[RECORDED INFORMATION]

-- ==== Sys2Proof/Machine/Tables.lean ====
section
/-! DEFINITION. The contents of the two ROMs of this hardware (20 R76, R80; the listing of 96_wave_table_default.md) and
the configuration record made of them and of the numbers of 00 R6 and R7. -/

namespace Sys2Proof.Machine

/-- The listing's rows 0 to 180 (96_wave_table_default.md). -/
def waveRows0 : List (List Nat) := [
  [4000, 4000, 4000, 4000, 4000, 4000, 4000, 4000, 4000, 4000, 4000, 4000, 4000, 3999, 3999, 3999, 3999, 3999, 3999, 3999],
  [3999, 3999, 3999, 3998, 3998, 3998, 3998, 3998, 3998, 3997, 3997, 3997, 3997, 3997, 3996, 3996, 3996, 3996, 3996, 3995],
  [3995, 3995, 3995, 3994, 3994, 3994, 3994, 3993, 3993, 3993, 3992, 3992, 3992, 3991, 3991, 3991, 3990, 3990, 3990, 3989],
  [3989, 3989, 3988, 3988, 3988, 3987, 3987, 3986, 3986, 3986, 3985, 3985, 3984, 3984, 3983, 3983, 3982, 3982, 3981, 3981],
  [3981, 3980, 3980, 3979, 3979, 3978, 3978, 3977, 3976, 3976, 3975, 3975, 3974, 3974, 3973, 3973, 3972, 3971, 3971, 3970],
  [3970, 3969, 3968, 3968, 3967, 3967, 3966, 3965, 3965, 3964, 3963, 3963, 3962, 3961, 3961, 3960, 3959, 3958, 3958, 3957],
  [3956, 3956, 3955, 3954, 3953, 3953, 3952, 3951, 3950, 3950, 3949, 3948, 3947, 3946, 3946, 3945, 3944, 3943, 3942, 3941],
  [3941, 3940, 3939, 3938, 3937, 3936, 3935, 3935, 3934, 3933, 3932, 3931, 3930, 3929, 3928, 3927, 3926, 3925, 3924, 3923],
  [3923, 3922, 3921, 3920, 3919, 3918, 3917, 3916, 3915, 3914, 3913, 3912, 3911, 3910, 3908, 3907, 3906, 3905, 3904, 3903],
  [3902, 3901, 3900, 3899, 3898, 3897, 3896, 3894, 3893, 3892, 3891, 3890, 3889, 3888, 3886, 3885, 3884, 3883, 3882, 3881]]

/-- The listing's rows 200 to 380 (96_wave_table_default.md). -/
def waveRows1 : List (List Nat) := [
  [3879, 3878, 3877, 3876, 3875, 3873, 3872, 3871, 3870, 3868, 3867, 3866, 3865, 3863, 3862, 3861, 3860, 3858, 3857, 3856],
  [3854, 3853, 3852, 3850, 3849, 3848, 3846, 3845, 3844, 3842, 3841, 3840, 3838, 3837, 3836, 3834, 3833, 3831, 3830, 3829],
  [3827, 3826, 3824, 3823, 3821, 3820, 3818, 3817, 3816, 3814, 3813, 3811, 3810, 3808, 3807, 3805, 3804, 3802, 3801, 3799],
  [3798, 3796, 3795, 3793, 3791, 3790, 3788, 3787, 3785, 3784, 3782, 3780, 3779, 3777, 3776, 3774, 3772, 3771, 3769, 3768],
  [3766, 3764, 3763, 3761, 3759, 3758, 3756, 3754, 3753, 3751, 3749, 3748, 3746, 3744, 3742, 3741, 3739, 3737, 3736, 3734],
  [3732, 3730, 3729, 3727, 3725, 3723, 3721, 3720, 3718, 3716, 3714, 3713, 3711, 3709, 3707, 3705, 3703, 3702, 3700, 3698],
  [3696, 3694, 3692, 3691, 3689, 3687, 3685, 3683, 3681, 3679, 3677, 3675, 3674, 3672, 3670, 3668, 3666, 3664, 3662, 3660],
  [3658, 3656, 3654, 3652, 3650, 3648, 3646, 3644, 3642, 3640, 3638, 3636, 3634, 3632, 3630, 3628, 3626, 3624, 3622, 3620],
  [3618, 3616, 3614, 3612, 3610, 3608, 3606, 3604, 3601, 3599, 3597, 3595, 3593, 3591, 3589, 3587, 3585, 3582, 3580, 3578],
  [3576, 3574, 3572, 3570, 3567, 3565, 3563, 3561, 3559, 3556, 3554, 3552, 3550, 3548, 3545, 3543, 3541, 3539, 3537, 3534]]

/-- The listing's rows 400 to 580 (96_wave_table_default.md). -/
def waveRows2 : List (List Nat) := [
  [3532, 3530, 3528, 3525, 3523, 3521, 3519, 3516, 3514, 3512, 3509, 3507, 3505, 3503, 3500, 3498, 3496, 3493, 3491, 3489],
  [3486, 3484, 3482, 3479, 3477, 3475, 3472, 3470, 3467, 3465, 3463, 3460, 3458, 3456, 3453, 3451, 3448, 3446, 3444, 3441],
  [3439, 3436, 3434, 3431, 3429, 3427, 3424, 3422, 3419, 3417, 3414, 3412, 3409, 3407, 3404, 3402, 3399, 3397, 3394, 3392],
  [3389, 3387, 3384, 3382, 3379, 3377, 3374, 3372, 3369, 3367, 3364, 3361, 3359, 3356, 3354, 3351, 3349, 3346, 3343, 3341],
  [3338, 3336, 3333, 3330, 3328, 3325, 3323, 3320, 3317, 3315, 3312, 3309, 3307, 3304, 3302, 3299, 3296, 3294, 3291, 3288],
  [3286, 3283, 3280, 3278, 3275, 3272, 3269, 3267, 3264, 3261, 3259, 3256, 3253, 3250, 3248, 3245, 3242, 3240, 3237, 3234],
  [3231, 3229, 3226, 3223, 3220, 3218, 3215, 3212, 3209, 3206, 3204, 3201, 3198, 3195, 3192, 3190, 3187, 3184, 3181, 3178],
  [3176, 3173, 3170, 3167, 3164, 3161, 3159, 3156, 3153, 3150, 3147, 3144, 3141, 3139, 3136, 3133, 3130, 3127, 3124, 3121],
  [3118, 3115, 3113, 3110, 3107, 3104, 3101, 3098, 3095, 3092, 3089, 3086, 3083, 3080, 3078, 3075, 3072, 3069, 3066, 3063],
  [3060, 3057, 3054, 3051, 3048, 3045, 3042, 3039, 3036, 3033, 3030, 3027, 3024, 3021, 3018, 3015, 3012, 3009, 3006, 3003]]

/-- The listing's rows 600 to 780 (96_wave_table_default.md). -/
def waveRows3 : List (List Nat) := [
  [3000, 2997, 2994, 2991, 2988, 2985, 2982, 2979, 2976, 2973, 2970, 2967, 2964, 2960, 2957, 2954, 2951, 2948, 2945, 2942],
  [2939, 2936, 2933, 2930, 2927, 2923, 2920, 2917, 2914, 2911, 2908, 2905, 2902, 2899, 2896, 2892, 2889, 2886, 2883, 2880],
  [2877, 2874, 2870, 2867, 2864, 2861, 2858, 2855, 2852, 2848, 2845, 2842, 2839, 2836, 2833, 2829, 2826, 2823, 2820, 2817],
  [2813, 2810, 2807, 2804, 2801, 2797, 2794, 2791, 2788, 2785, 2781, 2778, 2775, 2772, 2769, 2765, 2762, 2759, 2756, 2752],
  [2749, 2746, 2743, 2739, 2736, 2733, 2730, 2727, 2723, 2720, 2717, 2713, 2710, 2707, 2704, 2700, 2697, 2694, 2691, 2687],
  [2684, 2681, 2677, 2674, 2671, 2668, 2664, 2661, 2658, 2654, 2651, 2648, 2645, 2641, 2638, 2635, 2631, 2628, 2625, 2621],
  [2618, 2615, 2611, 2608, 2605, 2601, 2598, 2595, 2591, 2588, 2585, 2581, 2578, 2575, 2571, 2568, 2565, 2561, 2558, 2555],
  [2551, 2548, 2545, 2541, 2538, 2534, 2531, 2528, 2524, 2521, 2518, 2514, 2511, 2508, 2504, 2501, 2497, 2494, 2491, 2487],
  [2484, 2480, 2477, 2474, 2470, 2467, 2463, 2460, 2457, 2453, 2450, 2447, 2443, 2440, 2436, 2433, 2429, 2426, 2423, 2419],
  [2416, 2412, 2409, 2406, 2402, 2399, 2395, 2392, 2388, 2385, 2382, 2378, 2375, 2371, 2368, 2364, 2361, 2358, 2354, 2351]]

/-- The listing's rows 800 to 980 (96_wave_table_default.md). -/
def waveRows4 : List (List Nat) := [
  [2347, 2344, 2340, 2337, 2334, 2330, 2327, 2323, 2320, 2316, 2313, 2309, 2306, 2303, 2299, 2296, 2292, 2289, 2285, 2282],
  [2278, 2275, 2271, 2268, 2265, 2261, 2258, 2254, 2251, 2247, 2244, 2240, 2237, 2233, 2230, 2226, 2223, 2219, 2216, 2213],
  [2209, 2206, 2202, 2199, 2195, 2192, 2188, 2185, 2181, 2178, 2174, 2171, 2167, 2164, 2160, 2157, 2153, 2150, 2146, 2143],
  [2140, 2136, 2133, 2129, 2126, 2122, 2119, 2115, 2112, 2108, 2105, 2101, 2098, 2094, 2091, 2087, 2084, 2080, 2077, 2073],
  [2070, 2066, 2063, 2059, 2056, 2052, 2049, 2045, 2042, 2038, 2035, 2031, 2028, 2024, 2021, 2017, 2014, 2010, 2007, 2003],
  [2000, 1997, 1993, 1990, 1986, 1983, 1979, 1976, 1972, 1969, 1965, 1962, 1958, 1955, 1951, 1948, 1944, 1941, 1937, 1934],
  [1930, 1927, 1923, 1920, 1916, 1913, 1909, 1906, 1902, 1899, 1895, 1892, 1888, 1885, 1881, 1878, 1874, 1871, 1867, 1864],
  [1860, 1857, 1854, 1850, 1847, 1843, 1840, 1836, 1833, 1829, 1826, 1822, 1819, 1815, 1812, 1808, 1805, 1801, 1798, 1794],
  [1791, 1787, 1784, 1781, 1777, 1774, 1770, 1767, 1763, 1760, 1756, 1753, 1749, 1746, 1742, 1739, 1735, 1732, 1729, 1725],
  [1722, 1718, 1715, 1711, 1708, 1704, 1701, 1697, 1694, 1691, 1687, 1684, 1680, 1677, 1673, 1670, 1666, 1663, 1660, 1656]]

/-- The listing's rows 1000 to 1180 (96_wave_table_default.md). -/
def waveRows5 : List (List Nat) := [
  [1653, 1649, 1646, 1642, 1639, 1636, 1632, 1629, 1625, 1622, 1618, 1615, 1612, 1608, 1605, 1601, 1598, 1594, 1591, 1588],
  [1584, 1581, 1577, 1574, 1571, 1567, 1564, 1560, 1557, 1553, 1550, 1547, 1543, 1540, 1537, 1533, 1530, 1526, 1523, 1520],
  [1516, 1513, 1509, 1506, 1503, 1499, 1496, 1492, 1489, 1486, 1482, 1479, 1476, 1472, 1469, 1466, 1462, 1459, 1455, 1452],
  [1449, 1445, 1442, 1439, 1435, 1432, 1429, 1425, 1422, 1419, 1415, 1412, 1409, 1405, 1402, 1399, 1395, 1392, 1389, 1385],
  [1382, 1379, 1375, 1372, 1369, 1365, 1362, 1359, 1355, 1352, 1349, 1346, 1342, 1339, 1336, 1332, 1329, 1326, 1323, 1319],
  [1316, 1313, 1309, 1306, 1303, 1300, 1296, 1293, 1290, 1287, 1283, 1280, 1277, 1273, 1270, 1267, 1264, 1261, 1257, 1254],
  [1251, 1248, 1244, 1241, 1238, 1235, 1231, 1228, 1225, 1222, 1219, 1215, 1212, 1209, 1206, 1203, 1199, 1196, 1193, 1190],
  [1187, 1183, 1180, 1177, 1174, 1171, 1167, 1164, 1161, 1158, 1155, 1152, 1148, 1145, 1142, 1139, 1136, 1133, 1130, 1126],
  [1123, 1120, 1117, 1114, 1111, 1108, 1104, 1101, 1098, 1095, 1092, 1089, 1086, 1083, 1080, 1077, 1073, 1070, 1067, 1064],
  [1061, 1058, 1055, 1052, 1049, 1046, 1043, 1040, 1036, 1033, 1030, 1027, 1024, 1021, 1018, 1015, 1012, 1009, 1006, 1003]]

/-- The listing's rows 1200 to 1380 (96_wave_table_default.md). -/
def waveRows6 : List (List Nat) := [
  [1000, 997, 994, 991, 988, 985, 982, 979, 976, 973, 970, 967, 964, 961, 958, 955, 952, 949, 946, 943],
  [940, 937, 934, 931, 928, 925, 922, 920, 917, 914, 911, 908, 905, 902, 899, 896, 893, 890, 887, 885],
  [882, 879, 876, 873, 870, 867, 864, 861, 859, 856, 853, 850, 847, 844, 841, 839, 836, 833, 830, 827],
  [824, 822, 819, 816, 813, 810, 808, 805, 802, 799, 796, 794, 791, 788, 785, 782, 780, 777, 774, 771],
  [769, 766, 763, 760, 758, 755, 752, 750, 747, 744, 741, 739, 736, 733, 731, 728, 725, 722, 720, 717],
  [714, 712, 709, 706, 704, 701, 698, 696, 693, 691, 688, 685, 683, 680, 677, 675, 672, 670, 667, 664],
  [662, 659, 657, 654, 651, 649, 646, 644, 641, 639, 636, 633, 631, 628, 626, 623, 621, 618, 616, 613],
  [611, 608, 606, 603, 601, 598, 596, 593, 591, 588, 586, 583, 581, 578, 576, 573, 571, 569, 566, 564],
  [561, 559, 556, 554, 552, 549, 547, 544, 542, 540, 537, 535, 533, 530, 528, 525, 523, 521, 518, 516],
  [514, 511, 509, 507, 504, 502, 500, 497, 495, 493, 491, 488, 486, 484, 481, 479, 477, 475, 472, 470]]

/-- The listing's rows 1400 to 1580 (96_wave_table_default.md). -/
def waveRows7 : List (List Nat) := [
  [468, 466, 463, 461, 459, 457, 455, 452, 450, 448, 446, 444, 441, 439, 437, 435, 433, 430, 428, 426],
  [424, 422, 420, 418, 415, 413, 411, 409, 407, 405, 403, 401, 399, 396, 394, 392, 390, 388, 386, 384],
  [382, 380, 378, 376, 374, 372, 370, 368, 366, 364, 362, 360, 358, 356, 354, 352, 350, 348, 346, 344],
  [342, 340, 338, 336, 334, 332, 330, 328, 326, 325, 323, 321, 319, 317, 315, 313, 311, 309, 308, 306],
  [304, 302, 300, 298, 297, 295, 293, 291, 289, 287, 286, 284, 282, 280, 279, 277, 275, 273, 271, 270],
  [268, 266, 264, 263, 261, 259, 258, 256, 254, 252, 251, 249, 247, 246, 244, 242, 241, 239, 237, 236],
  [234, 232, 231, 229, 228, 226, 224, 223, 221, 220, 218, 216, 215, 213, 212, 210, 209, 207, 205, 204],
  [202, 201, 199, 198, 196, 195, 193, 192, 190, 189, 187, 186, 184, 183, 182, 180, 179, 177, 176, 174],
  [173, 171, 170, 169, 167, 166, 164, 163, 162, 160, 159, 158, 156, 155, 154, 152, 151, 150, 148, 147],
  [146, 144, 143, 142, 140, 139, 138, 137, 135, 134, 133, 132, 130, 129, 128, 127, 125, 124, 123, 122]]

/-- The listing's rows 1600 to 1780 (96_wave_table_default.md). -/
def waveRows8 : List (List Nat) := [
  [121, 119, 118, 117, 116, 115, 114, 112, 111, 110, 109, 108, 107, 106, 104, 103, 102, 101, 100, 99],
  [98, 97, 96, 95, 94, 93, 92, 90, 89, 88, 87, 86, 85, 84, 83, 82, 81, 80, 79, 78],
  [77, 77, 76, 75, 74, 73, 72, 71, 70, 69, 68, 67, 66, 65, 65, 64, 63, 62, 61, 60],
  [59, 59, 58, 57, 56, 55, 54, 54, 53, 52, 51, 50, 50, 49, 48, 47, 47, 46, 45, 44],
  [44, 43, 42, 42, 41, 40, 39, 39, 38, 37, 37, 36, 35, 35, 34, 33, 33, 32, 32, 31],
  [30, 30, 29, 29, 28, 27, 27, 26, 26, 25, 25, 24, 24, 23, 22, 22, 21, 21, 20, 20],
  [19, 19, 19, 18, 18, 17, 17, 16, 16, 15, 15, 14, 14, 14, 13, 13, 12, 12, 12, 11],
  [11, 11, 10, 10, 10, 9, 9, 9, 8, 8, 8, 7, 7, 7, 6, 6, 6, 6, 5, 5],
  [5, 5, 4, 4, 4, 4, 4, 3, 3, 3, 3, 3, 2, 2, 2, 2, 2, 2, 1, 1],
  [1, 1, 1, 1, 1, 1, 1, 1, 0, 0, 0, 0, 0, 0, 0, 0, 0, 0, 0, 0]]

/-- The listing's rows 1800 to 1800 (96_wave_table_default.md). -/
def waveRows9 : List (List Nat) := [
  [0]]

/-- The whole listing: entry `20 * r + c` of `WAVE` stands in row `r`, column `c`, for indexes 0 to 1800. -/
def waveRows : List (List Nat) :=
  waveRows0 ++ waveRows1 ++ waveRows2 ++ waveRows3 ++ waveRows4 ++
    waveRows5 ++ waveRows6 ++ waveRows7 ++ waveRows8 ++ waveRows9

/-- `WAVE[i]` for 0 <= i <= 1800, as listed. -/
def waveListed (i : Nat) : Nat := (waveRows.getD (i / 20) []).getD (i % 20) 0

/-- `WAVE[i]`: the listing, continued by the two identities that 20 R76 and 96 give for the rest, `WAVE[3600 - i] = WAVE[i]`
(W3) and `WAVE[i + 3600] = WAVE[i]` (W2). Beyond the last entry 6143 it goes on as the function `lookup` of 20 R74 does;
no reachable state forms such an index (20 R77; entry 5). -/
def waveEntry (i : Nat) : Nat :=
  if i % 3600 ≤ 1800 then waveListed (i % 3600) else waveListed (3600 - i % 3600)

/-- `RAMP[i] = i` (20 R80). Beyond the last entry 33 it goes on as the identity; no reachable state forms such an index
(10 R49; entry 6). -/
def rampEntry (i : Nat) : Nat := i

/-- The configuration of this hardware: the values of 00 R6 and R7 and the default contents of the two ROMs (entry 8). -/
def hardware : Config where
  phaseMod := 3600
  lutLen := 6144
  dutyMax := 4000
  rampLen := 34
  cruiseInc := 33
  creepInc := 1
  bumpWindow := 900
  curOne := 100
  fClk := 72000000
  timDiv := 4000
  wave := waveEntry
  ramp := rampEntry

end Sys2Proof.Machine
end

[/RECORDED INFORMATION]

→ **INSTRUCTIONS TO FOLLOW**: From the entries, report each line that includes the word "goes".

→ **FINISHED EXERCISE**:
(W3) and `WAVE[i + 3600] = WAVE[i]` (W2). Beyond the last entry 6143 it goes on as the function `lookup` of 20 R74 does;
/-- `RAMP[i] = i` (20 R80). Beyond the last entry 33 it goes on as the identity; no reachable state forms such an index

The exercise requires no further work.